Le 10 mars 2022, Pluton atteindra le degré exact en Capricorne gouverné par Saturne qu’il occupait au moment où les colons américains ont signé leur déclaration d’indépendance de la Grande-Bretagne. On s’attend à ce que la planète qui évolue lentement dynamise ce qui promet d’être des élections de mi-mandat animées, peut-être laides, aux États-Unis six mois plus tard en novembre.

Mais l’insurrection n’aura aucun soutien à la Maison Blanche. Et ses forces de l’ordre douteuses vont baisser leur garde collective, comme cela s’est produit auparavant, a-t-il déclaré.

Martin décrit un autre type d’énergie révolutionnaire qui change profondément la façon dont les Américains apprennent et partagent leurs connaissances. Plus tôt dans ce siècle, le transit de Pluton par le signe du Sagittaire «a transformé le modèle de l’enseignement supérieur en Amérique».

Martin dit que le système éducatif a été transformé par ce qui est devenu connu sous le nom d’éducation à distance ou en ligne, qui a proliféré et est finalement devenu une marchandise ou une installation courante. Dans le cadre de cette transformation, le secteur à but lucratif de l’enseignement supérieur s’est considérablement développé, créant des opportunités pour de nombreuses personnes de terminer plus économiquement un diplôme universitaire, d’obtenir une certification ou d’obtenir un diplôme d’études supérieures en ligne. Ensuite, les collèges et universités à but non lucratif ont également commencé à offrir des cours en ligne et des programmes menant à un diplôme.

Ces programmes d’apprentissage à distance ont aidé les collèges et les universités à progresser en mode survie alors que la pandémie de Covid interférait avec l’entreprise humaine à tous les niveaux de l’existence. Mais la prolifération de ces programmes survient à un moment où la demande traditionnelle sur le système éducatif ralentit. «Le nombre potentiel d’étudiants sera moindre avec les générations X et Y par rapport aux baby-boomers précédents», dit Martin.

Pendant ce temps, dans les collèges et universités du pays, les frais de scolarité continuent d’augmenter. «Nous sommes définitivement dans une période de transition où les établissements d’enseignement supérieur seront obligés de mobiliser des ressources pour réduire les coûts.

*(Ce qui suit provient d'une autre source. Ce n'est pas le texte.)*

/-- 42_transfer_engine R165, 60_exceptions R223: under Abort the first failed transfer ends the request: `ERR_XFER`, the
buffer kept, nothing sent after the transfer but its event and the response. -/
def Obligations.AbortEndsAtTheFirstFailure : Prop :=
  ∀ s t : State, s.port = none → s.state.engine → s.build.policy = .abort → s.nextAnswer = .fail → step s = .next t →
    t.state = .idle ∧ t.result = .errXfer ∧ t.buf = s.buf ∧ t.region = s.region ∧
    ∃ bytes, t.out = s.out ++
      [.transfer s.cfgDevAddr bytes bytes.length true true .fail,
       .diag .xfer (.transfer (positionOf s.state) s.loop.pg
         (if s.state = .page then s.region.rx.toNat else s.loop.col) bytes.length),
       .response 5#8 []]

/-! ### What no step does -/

/-- 42_transfer_engine R168, R171, 60_exceptions R227: what one step sends: nothing; a validation event and its response; a
response; or one transfer, followed at once by its one event if and only if it failed, then at most a response. -/
def Obligations.StepSendsOneTransferAndReportsFailure : Prop :=
  ∀ s t : State, step s = .next t →
    ∃ es, t.out = s.out ++ es ∧
      (es = [] ∨
       (∃ c bs, es = [.response c bs]) ∨
       (∃ k x y w h n c, es = [.diag k (.region x y w h n), .response c []] ∧ k ≠ .xfer ∧ c ≠ 0#8) ∨
       (∃ a bs n, es = [.transfer a bs n true true .pass] ∨ es = [.transfer a bs n true true .pass, .response 0#8 []]) ∨
       (∃ a bs n, ∃ rest,
          es = .transfer a bs n true true .fail ::
            .diag .xfer (.transfer (positionOf s.state) s.loop.pg (if s.state = .data then s.loop.col else t.loop.col) n) ::
              rest ∧
          (rest = [] ∨ rest = [.response 0#8 []] ∨ rest = [.response 5#8 []])))

/-- 20_memory R61, R63: every transfer is addressed to the device, carries its full length, starts with a marker, and has 2 to
`MAX_XFER` bytes. -/
def Obligations.TransfersFitTheTransport : Prop :=
  ∀ s t : State, s.Inv → step s = .next t → ∀ es, t.out = s.out ++ es →
    ∀ a bs n wait stop st, Event.transfer a bs n wait stop st ∈ es →
      a = s.cfgDevAddr ∧ n = bs.length ∧ wait = true ∧ stop = true ∧ 2 ≤ n ∧ n ≤ s.build.maxXfer ∧
      (bs.head? = some 0x80#8 ∨ bs.head? = some 0x40#8)

/-- 42_transfer_engine R174, 10_state R27, 20_memory R66: only the buffer write changes the buffer, and its step sends
nothing. -/
def Obligations.OnlyTheBufferWriteChangesTheBuffer : Prop :=
  ∀ s t : State, step s = .next t → t.buf ≠ s.buf → s.state = .bufwr ∧ s.port = none ∧ t.out = s.out

/-- 10_state R21-R22, 43_region_ops R197: the configuration is written by one CONFIGURE from a block not yet configured, and by
nothing else; the build never changes. -/
def Obligations.ConfigurationIsWrittenOnce : Prop :=
  ∀ s t : State, step s = .next t →
    t.build = s.build ∧
    (s.cfgValid = true → t.cfgValid = true ∧ t.cfgDevAddr = s.cfgDevAddr) ∧
    (s.cfgValid = false → (t.cfgValid = false ∧ t.cfgDevAddr = s.cfgDevAddr) ∨
      (t.cfgValid = true ∧ s.state = .idle ∧ ∃ r u, s.offered = some (r, u) ∧ decodeRequest r = .ok (.configure t.cfgDevAddr)))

La survie est en jeu », a-t-il déclaré.

Du côté de la demande, Martin dit que les futurs étudiants et leurs familles doivent peser les coûts croissants des études collégiales par rapport aux avantages potentiels à court et à long terme. Une fois de plus, le défi revient aux finances.

«Des programmes de financement gouvernementaux plus progressistes seraient utiles. Actuellement, beaucoup plus d’argent du budget fédéral est dépensé pour l’armée que pour l’enseignement supérieur », a-t-il déclaré.